011. The Dot Product
EXECUTIVE_SUMMARY // AEO_OPTIMIZED
[Answer Engine Overview: What, Why & How]
When you use the standard * operator on two arrays, NumPy multiplies the first element of Array A with the first element of Array B. This is 'Element-wise' multiplication.
The np.dot() function performs a mathematical Dot Product. It multiplies the entire rows of the first matrix by the columns of the second matrix, summing the results. Since Python 3.5, you can use the @ symbol as a direct shortcut for np.dot(). mat1 @ mat2 is identical to np.dot(mat1, mat2).

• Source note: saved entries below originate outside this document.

-- ==== Sys2Proof/Tests/Slice0.lean ====
section
/-! SUPPORT. The model's own tests: vectors of spec/95_test_vectors.md, ill-formed terms that the checks
refuse, and a witness for the hypotheses of every obligation that has some. -/

namespace Sys2Proof.Tests

open Sys2Proof.Machine

/-! ### The spec's fixture FIX -/

/-- FIX's pen table, PROM[0x00..0x0F]. -/
def fixPens : List Byte :=
  [0x00, 0x07, 0x38, 0xC0, 0xFF, 0x55, 0xAA, 0x5A, 0x01, 0x02, 0x04, 0x08, 0x10, 0x20, 0x40, 0x80]

/-- FIX (Variant B, N = 256). -/
def fixParams : Params :=
  { variant := .b
    paletteEntries := 256
    prom := fixPens ++ List.replicate 16 0x3F ++ (List.range 256).map (fun i => BitVec.ofNat 8 (i % 16))
    tileBpp := 4
    spriteBpp := 4
    spriteW := 16
    spriteH := 16
    tileGfxFg := fun code u _ => if u.toNat < 4 then BitVec.ofNat 4 code.toNat else 0
    tileGfxBg := fun code u _ => if u.toNat < 4 then BitVec.ofNat 4 code.toNat else 0
    spriteGfx := fun code _ _ => BitVec.ofNat 4 code.toNat }

/-- FIX as a configuration; every power-up draw is 0 here. -/
def fixB : Config :=
  { fixParams with wf := by simp [Params.wellFormed, Params.pensFit, fixParams, fixPens] }

/-- FIX with Variant A. -/
def fixA : Config :=
  { fixParams with
    variant := .a
    wf := by simp [Params.wellFormed, Params.pensFit, fixParams, fixPens] }

/-- The comparison of L2.1: N = 0x110, PROM_LEN = 0x130, PROM[0x25] = 0xF3 and PROM[0x125] = 0x37. -/
def cmpParams (v : Variant) : Params :=
  { fixParams with
    variant := v
    paletteEntries := 0x110
    prom := fixPens ++ List.replicate 16 0x3F ++
      (List.range 0x110).map (fun i => if i = 0x005 then 0xF3 else if i = 0x105 then 0x37 else 0) }

def cmp (v : Variant) : Config :=
  { cmpParams v with
    wf := by simp [Params.wellFormed, Params.pensFit, cmpParams, fixParams, fixPens, -List.reduceReplicate] }

/-! ### Ill-formed terms are refused -/

theorem test_wf_tile_line :
    AsmLine.wellFormed (.wrTile .fg .gfx 1023 255) = true ∧
    AsmLine.wellFormed (.wrTile .fg .gfx 1024 255) = false ∧
    AsmLine.wellFormed (.wrTile .bg .attr 0 256) = false ∧
    AsmLine.wellFormed (.rdTile .fg .gfx 1024) = false ∧
    AsmLine.wellFormed (.tile .fg 1024 0 0) = false ∧
    AsmLine.wellFormed (.tile .fg 0 256 0) = false ∧
    AsmLine.wellFormed (.tile .fg 0 0 256) = false := by decide

theorem test_wf_sprite_line :
    AsmLine.wellFormed (.wrSprite .pri 7 3 255) = true ∧
    AsmLine.wellFormed (.wrSprite .pri 8 0 0) = false ∧
    AsmLine.wellFormed (.wrSprite .sec 0 4 0) = false ∧
    AsmLine.wellFormed (.wrSprite .sec 0 0 256) = false ∧
    AsmLine.wellFormed (.rdSprite .pri 8 0) = false ∧
    AsmLine.wellFormed (.rdSprite .pri 0 4) = false ∧
    AsmLine.wellFormed (.spriteZero .pri 8) = false := by decide

theorem test_wf_sprite_record :
    AsmLine.wellFormed (.sprite .pri 7 255 255 255 255) = true ∧
    AsmLine.wellFormed (.sprite .pri 8 0 0 0 0) = false ∧
    AsmLine.wellFormed (.sprite .pri 0 256 0 0 0) = false ∧
    AsmLine.wellFormed (.sprite .pri 0 0 256 0 0) = false ∧
    AsmLine.wellFormed (.sprite .pri 0 0 0 256 0) = false ∧
    AsmLine.wellFormed (.sprite .pri 0 0 0 0 256) = false := by decide

theorem test_wf_register_line :
    AsmLine.wellFormed (.wrScroll 256) = false ∧ AsmLine.wellFormed (.wrCtrl 256) = false ∧
    AsmLine.wellFormed (.wr 0x2000 0) = false ∧ AsmLine.wellFormed (.wr 0x1FFF 256) = false ∧
    AsmLine.wellFormed (.rd 0x2000) = false ∧ AsmLine.wellFormed (.ctrl 2 0 0 0) = false ∧
    AsmLine.wellFormed (.ctrl 0 2 0 0) = false ∧ AsmLine.wellFormed (.ctrl 0 0 4 0) = false ∧
    AsmLine.wellFormed (.ctrl 0 0 0 2) = false ∧ AsmLine.wellFormed (.ctrl 1 1 3 1) = true ∧
    AsmLine.words (.wrScroll 256) = none := by decide

theorem test_wf_clip :
    clipWellFormed 0 255 0 255 = true ∧ clipWellFormed 1 0 0 0 = false ∧ clipWellFormed 0 256 0 0 = false ∧
    clipWellFormed 0 0 1 0 = false ∧ clipWellFormed 0 0 0 256 = false ∧
    AsmLine.wellFormed (.renderFrameIn 1 0 0 0) = false ∧
    Clip.ofNats? 1 0 0 0 = none ∧ Clip.ofNats? 0 256 0 0 = none ∧ Clip.ofNats? 0 0 1 0 = none ∧
    Clip.ofNats? 0 0 0 256 = none ∧ Clip.ofNats? 0 255 0 255 = some Clip.full := by decide

/-- R11 and R13: a short PROM, and a pen that reaches N, for each of the three colour bases. -/
theorem test_wf_config :
    Params.wellFormed { prom := List.replicate 48 0 } = true ∧
    Params.wellFormed { prom := List.replicate 47 0 } = false ∧
    Params.wellFormed { fgColorBase := 1 } = false ∧
    Params.wellFormed { bgColorBase := 1 } = false ∧
    Params.wellFormed { spriteColorBase := 1 } = false := by decide

/-! ### Decoding: words written out bit by bit (R65 to R71), as class, bit 21, address, data -/

theorem test_decode_tile_write_words :
    decode 0b00_0_000_0000100001_00010010#24 = .row (.wrFgGfx 33 0x12) ∧
    decode 0b00_0_001_0000100001_10110101#24 = .row (.wrFgAttr 33 0xB5) ∧
    decode 0b00_0_010_0000000000_11111111#24 = .row (.wrBgGfx 0 0xFF) ∧
    decode 0b00_0_011_1111111111_00010000#24 = .row (.wrBgAttr 1023 0x10) := by decide

theorem test_decode_sprite_and_register_write_words :
    decode 0b00_0_10000000_01011_11111000#24 = .row (.wrSprPri 11 0xF8) ∧
    decode 0b00_0_10000001_11111_01011100#24 = .row (.wrSprSec 31 0x5C) ∧
    decode 0b00_0_1000001000000_00010000#24 = .row (.wrScroll 0x10) ∧
    decode 0b00_0_1000001000001_00110010#24 = .row (.wrCtrl 0x32) := by decide

theorem test_decode_read_words :
    decode 0b01_0_000_0000000101_00000000#24 = .row (.rdFgGfx 5) ∧
    decode 0b01_0_001_1000000001_00000000#24 = .row (.rdFgAttr 513) ∧
    decode 0b01_0_010_0000000010_00000000#24 = .row (.rdBgGfx 2) ∧
    decode 0b01_0_011_1111111111_00000000#24 = .row (.rdBgAttr 1023) ∧
    decode 0b01_0_10000000_10001_00000000#24 = .row (.rdSprPri 17) ∧
    decode 0b01_0_10000001_11111_00000000#24 = .row (.rdSprSec 31) ∧
    decode 0b01_0_000_0000000101_10100101#24 = .row (.rdFgGfx 5) := by decide

theorem test_decode_strobe_words :
    decode 0b10_00000000000000000000_00#24 = .row .renderFrame ∧
    decode 0b10_00000000000000000000_01#24 = .row .paletteBuild ∧
    decode 0b10_00000000000000000000_10#24 = .row .reset := by decide

/-- L2.2: the words with no row, and the refused words. -/
theorem test_decode_other_words :
    decode 0x104200#24 = .unmappedWrite 0x1042 0 ∧ decode 0x1FFF00#24 = .unmappedWrite 0x1FFF 0 ∧
    decode 0x504000#24 = .noEffectRead 0x1040 ∧ decode 0x504100#24 = .noEffectRead 0x1041 ∧
    decode 0x5FFF00#24 = .noEffectRead 0x1FFF ∧
    decode 0x800003#24 = .refused .strobeCode ∧ decode 0x800004#24 = .refused .strobeBits ∧
    decode 0x200000#24 = .refused .bit21 ∧ decode 0x600000#24 = .refused .bit21 ∧
    decode 0xC00000#24 = .refused .classEleven ∧ decode 0xFFFFFF#24 = .refused .classEleven := by decide

/-- The assembler's words in L3's programs 1, 3, 4 and 5. -/
theorem test_assembler_words :
    AsmLine.words (.tile .bg 32 0x01 0x02) = some [0x082001, 0x0C2002] ∧
    AsmLine.words (.tile .fg 34 0x09 0x01) = some [0x002209, 0x042201] ∧
    AsmLine.words (.sprite .sec 0 0xF0 0x1C 0x05 0x08) = some [0x1020F0, 0x10211C, 0x102205, 0x102308] ∧
    AsmLine.words (.wrSprite .sec 7 3 0x5C) = some [0x103F5C] ∧
    AsmLine.words (.rdSprite .sec 7 3) = some [0x503F00] ∧
    AsmLine.words (.rdTile .fg .gfx 5) = some [0x400500] ∧
    AsmLine.words (.ctrl 0 1 3 0) = some [0x104132] ∧
    AsmLine.words (.rd 0x1041) = some [0x504100] ∧ AsmLine.words .nop = some [0x1FFF00] := by decide

/-- The kernel evaluates the reading of a table word, whatever stands above its `nbits` bits. -/
theorem test_table_word :
    decodeTableWord 24 0x103F5C = some (.wrSprSec 31 0x5C) ∧ decodeTableWord 24 0x800002 = some .reset ∧
    decodeTableWord 24 0xC00000 = none ∧ decodeTableWord 8 0xFF34 = some (.wrFgGfx 0 0x34) := by decide

/-! ### Palette decoder (L2.1) -/

theorem test_colour_decode :
    [0x00#8, 0x01, 0x02, 0x04, 0x07, 0x08, 0x38, 0x40, 0x80, 0xC0, 0xFF, 0x55, 0xAA, 0x5A, 0xF3].map rgb =
      [⟨0, 0, 0⟩, ⟨0x21, 0, 0⟩, ⟨0x47, 0, 0⟩, ⟨0x97, 0, 0⟩, ⟨0xFF, 0, 0⟩, ⟨0, 0x21, 0⟩, ⟨0, 0xFF, 0⟩,
        ⟨0, 0, 0x47⟩, ⟨0, 0, 0x97⟩, ⟨0, 0, 0xDE⟩, ⟨0xFF, 0xFF, 0xDE⟩, ⟨0xB8, 0x47, 0x47⟩,
        ⟨0x47, 0xB8, 0x97⟩, ⟨0x47, 0x68, 0x47⟩, ⟨0x68, 0xDE, 0xDE⟩] := by decide

theorem test_pen_index_of_each_variant :
    penIndex (cmp .a) 0x005 = 0x03 ∧ paletteEntry (cmp .a) 0x005 = ⟨0x00, 0x00, 0xDE⟩ ∧
    penIndex (cmp .a) 0x105 = 0x17 ∧ paletteEntry (cmp .a) 0x105 = ⟨0xFF, 0xFF, 0x00⟩ ∧
    penIndex (cmp .b) 0x005 = 0x03 ∧ paletteEntry (cmp .b) 0x005 = ⟨0x00, 0x00, 0xDE⟩ ∧
    penIndex (cmp .b) 0x105 = 0x07 ∧ paletteEntry (cmp .b) 0x105 = ⟨0x47, 0x68, 0x47⟩ := by decide +kernel

/-- The palette under FIX that PALETTE_BUILD writes. -/
theorem test_palette_build :
    let p := ({ State.powerUp fixB with palette := [] }.rebuildPalette fixB).palette
    p[0x20]? = some ⟨0x00, 0x00, 0x00⟩ ∧ p[0x01]? = some ⟨0xFF, 0x00, 0x00⟩ ∧
    p[0x19]? = some ⟨0x47, 0x00, 0x00⟩ ∧ p[0x23]? = some ⟨0x00, 0x00, 0xDE⟩ ∧
    p[0x35]? = some ⟨0xB8, 0x47, 0x47⟩ ∧ p[0x46]? = some ⟨0x47, 0xB8, 0x97⟩ ∧
    p[0x57]? = some ⟨0x47, 0x68, 0x47⟩ := by decide +kernel

/-! ### Tile layers (L2.3) -/

theorem test_tile_info :
    tileInfoOf 0x34 0xB5 = ⟨0x534, 5, true⟩ ∧ tileInfoOf 0xFF 0xFF = ⟨0x7FF, 15, true⟩ ∧
    tileInfoOf 0x00 0xE0 = ⟨0x700, 0, false⟩ ∧ tileInfoOf 0x12 0x00 = ⟨0x012, 0, false⟩ ∧
    tileInfoOf 0x05 0x03 = ⟨0x005, 3, false⟩ ∧ tileInfoOf 0x00 0x10 = ⟨0x000, 0, true⟩ := by decide

/-- L2.3's coordinates; the scroll of a background row is 0 (`layerScroll`). -/
theorem test_layer_coordinates :
    layerCoord false 0 0 0 = (0, 8) ∧ cellAt (0, 8) = 32 ∧
    layerCoord false 0x10 0 0 = (16, 8) ∧ cellAt (16, 8) = 34 ∧
    layerCoord false 0xF8 8 0 = (0, 8) ∧ layerCoord false 0 0 248 = (0, 0) ∧
    layerCoord true 0x10 255 255 = (16, 8) ∧ layerCoord true 0 251 255 = (4, 8) := by decide

/-- FIX: pen 0x35 at u = 2 of a foreground cell, nothing at u = 5; with flip-x u = 5 reads u = 2; the
background is opaque at u = 5. -/
theorem test_tile_pixels :
    tileInk fixB .fg ⟨0x005, 3, false⟩ (2, 8) = some 0x35 ∧ tileInk fixB .fg ⟨0x005, 3, false⟩ (5, 8) = none ∧
    tileInk fixB .fg ⟨0x005, 3, true⟩ (5, 8) = some 0x35 ∧
    tileInk fixB .bg ⟨0x001, 2, false⟩ (5, 8) = some 0x20 := by decide

/-- A state of FIX with no cell dirty. -/
def clean (m : List Host.Cell) : State :=
  { State.powerUp fixB with
    mem := m
    fg := { TileLayer.powerUp with dirty := 0, rederive := 1024 }
    bg := { TileLayer.powerUp with dirty := 0, rederive := 1024 } }

/-- L2.3: a tile write stores its byte and dirties its cell, and no other. -/
theorem test_write_tile :
    let t := writeTile fixB (clean []) .fg .gfx 5 0x12
    t.mem = [(5, 0x12)] ∧ memRead fixB t .fgGfx 5 = 0x12 ∧ t.fg.dirty = BitVec.twoPow 1024 5 ∧ t.bg.dirty = 0 := by
  decide +kernel

/-- L2.3: a write of the byte already held still dirties the cell; the memory stays canonical. -/
theorem test_write_tile_same_value :
    let t := writeTile fixB (clean [(0xFFF, 0x10)]) .bg .attr 1023 0x10
    t.mem = [(0xFFF, 0x10)] ∧ t.bg.dirty = BitVec.twoPow 1024 1023 ∧ t.fg.dirty = 0 ∧
    (writeTile fixB t .bg .attr 1023 0).mem = [] := by decide +kernel

/-- L2.3: two writes to cell 5 cost one derivation at the next refresh, of cell 5 alone. -/
theorem test_refresh_of_one_cell :
    let t := writeTile fixB (writeTile fixB (clean []) .fg .gfx 5 0x12) .fg .attr 5 0x00
    let u := (t.refresh fixB .fg).layer .fg
    u.rederive = 1025 ∧ u.cache[(5 : Fin 1024)] = some ⟨0x012, 0, false⟩ ∧ u.cache[(6 : Fin 1024)] = none ∧
    (t.refresh fixB .fg).bg.rederive = 1024 := by
  simp only [State.refresh_layer, TileLayer.refresh_rederive, TileLayer.refresh_cache]
  decide +kernel

/-! ### Sprite banks (L2.4) -/

theorem test_sprite_decode :
    spriteOf .pri false 0x40 0x0D 0xA7 0xF8 = ⟨-8, 176, 0x143, 7, true, false⟩ ∧
    spriteOf .sec false 0x40 0x0D 0xA7 0xF8 = ⟨-8, 176, 0x343, 7, true, false⟩ ∧
    spriteOf .pri true 0x40 0x0D 0xA7 0xF8 = ⟨247, 63, 0x143, 7, false, true⟩ ∧
    spriteOf .pri false 230 0x0C 0x02 10 = ⟨10, 10, 0x003, 2, false, false⟩ ∧
    spriteOf .pri true 230 0x0C 0x02 10 = ⟨229, 229, 0x003, 2, true, true⟩ ∧
    spriteOf .pri false 0xFF 0xFF 0xFF 0xFF = ⟨-1, -15, 0x1FF, 15, true, false⟩ ∧
    spriteOf .sec true 0xFF 0xFF 0xFF 0xFF = ⟨240, 254, 0x3FF, 15, false, true⟩ ∧
    spriteOf .pri false 0 0 0 0 = ⟨0, 240, 0, 0, false, false⟩ ∧
    spriteOf .sec true 0 0 0 0 = ⟨239, -1, 0x200, 0, true, true⟩ ∧
    spriteOf .pri false 0x10 0x02 0x10 0xF7 = ⟨247, 224, 0, 0, false, false⟩ := by decide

022. The Rule of Inner Dimensions
For a Dot Product to succeed, the 'Inner Dimensions' of the two matrices must be identical. If you are multiplying Matrix A (Rows_A, Cols_A) by Matrix B (Rows_B, Cols_B), the value of Cols_A must exactly equal Rows_B.
The resulting matrix will take the 'Outer Dimensions'. It will have the shape (Rows_A, Cols_B).
033. Transposing Matrices
If you have two matrices that represent weights and features, both with shape (100, 50), you cannot calculate the dot product because 50 != 100.

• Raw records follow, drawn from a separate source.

/-- Settles O10: the loaded word stands at `pc`, and the request at that boundary is withdrawn. -/
theorem loadedWordRunsNext : Obligations.LoadedWordRunsNext := by
  intro s nbits w i h
  have hnot : ¬ Spec.Accepted (s.withFetchWord nbits w) := fun ⟨_, hreq, _⟩ => by
    simp [State.requestAt_withFetchWord] at hreq
  exact step_eq_exec hnot (Program.word_load_self _ _ _) (decode_of_decodeTableWord h)

/-- Settles O11: an accepted interrupt is the entry past the boundary, which is one push. -/
theorem interruptEntry : Obligations.InterruptEntry := by
  refine fun s ha => ⟨fun hroom => ?_, fun hfull => ?_⟩
  · exact (step_of_accepted ha).trans (enterInterrupt_of_room (s := Spec.pastBoundary s) hroom)
  · rw [step_of_accepted ha, enterInterrupt, pushEntry_of_full (s := Spec.pastBoundary s) hfull, andThen_error]
    rfl

/-- Settles O50: the entry that CALL pushed is the one RETC pops. -/
theorem balancedSubroutineReturns : Obligations.BalancedSubroutineReturns := by
  intro a s t u hcall hstack
  obtain ⟨-, -, rfl⟩ := next_of_execCall hcall
  exact exec_retc_of_call hstack

/-- Settles O51: the entry that PUSH pushed is the one POP pops, and two advances are two addresses. -/
theorem pushThenPopCopies : Obligations.PushThenPopCopies := by
  intro ra rb s hpc hroom
  have hne : s.pc ≠ 0xFF#8 := by bv_omega
  have hpush : exec (.push ra) s = .next { s with stack := .data (s.reg ra) :: s.stack, pc := s.pc + 1#8 } :=
    (exec_push_of_room hroom).trans (advance_of_ne hne)
  have hpop := (exec_pop_of_data (rd := rb) (s := { s with stack := .data (s.reg ra) :: s.stack, pc := s.pc + 1#8 })
    rfl).trans (advance_setReg_of_ne (by bv_omega))
  have htwo : s.pc + 1#8 + 1#8 = s.pc + 2#8 := by bv_omega
  rw [execAll_cons_of_next _ hpush, execAll_cons_of_next _ hpop, htwo]
  rfl

/-- Settles O49: the frame that entry pushed is the one RETI pops. -/
theorem interruptReturnsToInterruptedProgram : Obligations.InterruptReturnsToInterruptedProgram := by
  intro s ha hroom
  refine ⟨_, (interruptEntry s ha).1 hroom, fun u hstack hcfg => ?_⟩
  rw [exec_reti_of_irq hstack, hcfg, restoredFlags_saved]

/-- Settles O46: no frame is on the stack, so the pop of one finds none. -/
theorem retiFaultsWithoutInterrupts : Obligations.RetiFaultsWithoutInterrupts := by
  intro s hs hpresent
  have hnone := hs.one_frame
  rw [hs.no_irq hpresent] at hnone
  cases hstack : s.stack with
  | nil => exact .inl (exec_reti_of_not_popped (popEntry_of_empty hstack))
  | cons e rest =>
    cases e with
    | data v => exact .inr ⟨.data, exec_reti_of_not_popped (popEntry_of_mismatch hstack rfl)⟩
    | call a => exact .inr ⟨.call, exec_reti_of_not_popped (popEntry_of_mismatch hstack rfl)⟩
    | irq a f => simp [hstack] at hnone

/-- Settles O58: `resetEvent` and `State.launch` set these fields outright. -/
theorem resetAndLaunch : Obligations.ResetAndLaunch :=
  ⟨fun _ _ => ⟨rfl, rfl, rfl, rfl, rfl, Memory.read_empty⟩, fun _ _ _ _ => ⟨rfl, rfl, rfl, rfl, rfl, rfl⟩,
    rfl, rfl, rfl, rfl, Memory.read_empty⟩

/-- Settles O59: `Unspecified.zero` fills registers and flags. -/
theorem modelChoosesZeroAtReset : Obligations.ModelChoosesZeroAtReset := by
  refine ⟨fun r => ?_, fun n => ?_⟩
  · exact Vector.getElem_replicate r.isLt
  · cases n <;> rfl

end Sys2Proof.Machine

/-! SUPPORT. Runs: one that has ended, one without a store to a cell, one under endless requests (20_memory.md R38,
40_jump.md R82, 60_exceptions.md R168). -/

namespace Sys2Proof.Machine

/-! ## The end of a run (40_jump.md R82) -/

theorem not_accepted_of_noInterruptToCome {s : State} (h : Safety.noInterruptToCome s) : ¬ Spec.Accepted s := by
  rintro ⟨hpresent, hreq, hfree⟩
  rcases h with h | h | h
  · simp [h] at hpresent
  · simp [h] at hfree
  · simp [h 0] at hreq

theorem decode_of_atSelfJump {s : State} (h : Safety.atSelfJump s = true) :
    ∃ w, s.program.word s.pc = some w ∧ decode w = .ok (.jmp s.pc) := by
  unfold Safety.atSelfJump at h
  cases hw : s.program.word s.pc with
  | none => simp [hw] at h
  | some w =>
    rw [hw] at h
    cases hd : decode w with
    | ok i => exact ⟨w, rfl, by simpa [hd, Except.toOption] using h⟩
    | error e => simp [hd, Except.toOption] at h

/-- From the end of a run a step passes its boundary, and the run is still ended. -/
theorem step_of_runEnded {s : State} (h : Safety.runEnded s) :
    step s = .next (Spec.pastBoundary s) ∧ Safety.runEnded (Spec.pastBoundary s) := by
  obtain ⟨hjump, hcome⟩ := h
  obtain ⟨w, hw, hd⟩ := decode_of_atSelfJump hjump
  refine ⟨step_eq_exec (not_accepted_of_noInterruptToCome hcome) hw hd, hjump, ?_⟩
  rcases hcome with hcome | hcome | hcome
  · exact .inl hcome
  · exact .inr (.inl hcome)
  · exact .inr (.inr fun k => (State.requestAt_passBoundary s k).trans (hcome (k + 1)))

/-! ## A store and a later load (20_memory.md R38) -/

/-- A step that executes no STR to `a` leaves the cell at `a`. -/
theorem read_of_step {s t : State} {a : Addr} (h : step s = .next t)
    (hno : ¬ Spec.Accepted s → ∀ w i, s.program.word s.pc = some w → decode w = .ok i →
      Spec.storeAddress i ≠ some a) :
    t.data.read a = s.data.read a := by
  rcases cases_of_step h with ⟨-, hentry⟩ | ⟨hnot, w, i, hw, hi, hexec⟩
  · obtain ⟨-, rfl⟩ := next_of_enterInterrupt hentry
    rfl
  · exact read_of_exec (s := Spec.pastBoundary s) hexec (hno hnot w i hw hi)

/-- So does a run that executes none. -/
theorem read_of_run {a : Addr} {k : Nat} {s t : State} (hno : Spec.noStoreTo a k s)
    (h : Host.Core.run core k s = .next t) : t.data.read a = s.data.read a ∧ t.cfg = s.cfg := by
  induction k generalizing s with
  | zero =>
    cases h
    exact ⟨rfl, rfl⟩
  | succ k ih =>
    obtain ⟨u, hstep, hrun⟩ := next_of_run_succ h
    obtain ⟨hfirst, hlater⟩ := hno
    obtain ⟨hread, hcfg⟩ := ih (hlater u hstep) hrun
    exact ⟨hread.trans (read_of_step hstep hfirst), hcfg.trans (program_cfg_of_step hstep).2⟩

/-! ## Starvation (60_exceptions.md R168) -/

/-- The stack of a handler: the frame of the interrupted program at `a` over its stack `base`, and no other frame
above it. -/
def HandlerStack (a : Addr) (base stack : List Entry) : Prop :=
  ∃ above f, stack = above ++ .irq a f :: base ∧ ∀ e ∈ above, e.kind ≠ .irq

/-- The program at `a` with the stack `base` waits: either nothing of it has run since, or an interrupt is in service
whose frame leads back to it. -/
def Waits (a : Addr) (base : List Entry) (s : State) : Prop :=
  (s.inService = false ∧ s.pc = a ∧ s.stack = base) ∨ (s.inService = true ∧ HandlerStack a base s.stack)

/-- No instruction of a handler frees the program from waiting: RETI finds its frame first. -/
theorem waits_of_exec {a : Addr} {base : List Entry} {i : Instr} {s t : State} (hs : s.inService = true)
    (hstack : HandlerStack a base s.stack) (h : exec i s = .next t) : Waits a base t := by
  obtain ⟨above, f, hstack, habove⟩ := hstack
  cases stackChange_of_exec h with
  | kept hkept hbit => exact .inr ⟨hbit.trans hs, above, f, hkept.trans hstack, habove⟩
  | pushed e hkind _ hpushed hbit =>
    refine .inr ⟨hbit.trans hs, e :: above, f, by rw [hpushed, hstack, List.cons_append], ?_⟩
    exact List.forall_mem_cons.mpr ⟨hkind, habove⟩
  | popped e hkind hpopped hbit =>
    rw [hpopped] at hstack
    cases above with
    | nil => exact absurd (congrArg Entry.kind (List.cons.inj hstack).1) hkind
    | cons e' above =>
      exact .inr ⟨hbit.trans hs, above, f, (List.cons.inj hstack).2, (List.forall_mem_cons.mp habove).2⟩
  | returned g hreturned hbit =>
    rw [hreturned] at hstack
    cases above with
    | nil =>
      obtain ⟨hframe, hbase⟩ := List.cons.inj hstack
      exact .inl ⟨hbit, (Entry.irq.inj hframe).1, hbase⟩
    | cons e' above =>
      obtain ⟨hhead, -⟩ := List.cons.inj hstack
      exact absurd (congrArg Entry.kind hhead.symm) (habove e' List.mem_cons_self)

/-- Interrupts exist and the environment requests at every boundary. -/
def RequestsForever (s : State) : Prop := s.cfg.irqPresent = true ∧ ∀ j, s.requestAt j = true

theorem requestsForever_of_step {s t : State} (hs : RequestsForever s) (h : step s = .next t) :
    RequestsForever t := by
  obtain ⟨hpresent, hreq⟩ := hs
  refine ⟨(congrArg Config.irqPresent (program_cfg_of_step h).2).trans hpresent, fun j => ?_⟩
  have hpast : t.requestAt j = (Spec.pastBoundary s).requestAt j := by
    rcases cases_of_step h with ⟨-, hentry⟩ | ⟨-, w, i, -, -, hexec⟩
    · obtain ⟨-, rfl⟩ := next_of_enterInterrupt hentry
      rfl
    · have hframe := frame_of_exec hexec
      exact State.requestAt_congr hframe.irqLine hframe.irqAfter hframe.boundary j
  rw [hpast]
  exact (State.requestAt_passBoundary s j).trans (hreq (j + 1))

theorem waits_of_step {a : Addr} {base : List Entry} {s t : State} (hs : RequestsForever s) (hw : Waits a base s)
    (h : step s = .next t) : Waits a base t := by
  obtain ⟨hpresent, hreq⟩ := hs
  rcases hw with ⟨hfree, hpc, hstack⟩ | ⟨hin, hstack⟩
  · rw [step_of_accepted ⟨hpresent, hreq 0, hfree⟩] at h
    obtain ⟨-, rfl⟩ := next_of_enterInterrupt h
    subst hpc hstack
    exact .inr ⟨rfl, [], _, rfl, nofun⟩
  · obtain ⟨w, i, -, -, hexec⟩ := exec_of_step (not_accepted_of_inService hin) h
    exact waits_of_exec (s := Spec.pastBoundary s) hin hstack hexec

theorem waits_of_run {a : Addr} {base : List Entry} {k : Nat} {s t : State} (hs : RequestsForever s)
    (hw : Waits a base s) (h : Host.Core.run core k s = .next t) : RequestsForever t ∧ Waits a base t := by
  induction k generalizing s with
  | zero =>
    cases h
    exact ⟨hs, hw⟩
  | succ k ih =>
    obtain ⟨u, hstep, hrun⟩ := next_of_run_succ h
    exact ih (requestsForever_of_step hs hstep) (waits_of_step hs hw hstep) hrun

end Sys2Proof.Machine

/-! CLAIMS. Runs of several steps. -/

namespace Sys2Proof.Machine

/-- Settles O52, by induction on the number of steps. -/
theorem endedRunStays : Obligations.EndedRunStays := by
  intro s k h
  induction k generalizing s with
  | zero => exact ⟨rfl, h⟩
  | succ k ih =>
    obtain ⟨hstep, hended⟩ := step_of_runEnded h
    have hline : s.irqLine.tail.drop k = s.irqLine.drop (k + 1) := List.drop_tail
    have hcount : s.boundary + 1 + k = s.boundary + (k + 1) := by omega
    rw [run_succ_of_next k hstep, ← hline, ← hcount]
    exact ih (Spec.pastBoundary s) hended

To fix this, you must Transpose one of them. np.transpose(arr) (or the extremely common shortcut arr.T) swaps the rows and columns. By transposing the second matrix, its shape becomes (50, 100). Now, (100, 50) @ (50, 100) works perfectly, resulting in a (100, 100) matrix.
?Frequently Asked Questions
Is there a difference between np.matmul and np.dot?
For 2D matrices, they do the exact same thing. However, for 3D or higher N-dimensional arrays, they behave differently. `np.matmul` (which the `@` operator uses natively) treats multidimensional arrays as stacks of 2D matrices, which is usually what you want in Deep Learning.
What is np.linalg?
`numpy.linalg` is the Linear Algebra module. It contains advanced mathematical functions for calculating matrix Determinants, Inverses, Eigenvalues, and solving linear equations.
Does transposing an array consume memory?
No! Just like slicing, `arr.T` creates a View. It simply changes the striding metadata of the array so NumPy reads it column-by-column instead of row-by-row. It takes 0 bytes of extra memory.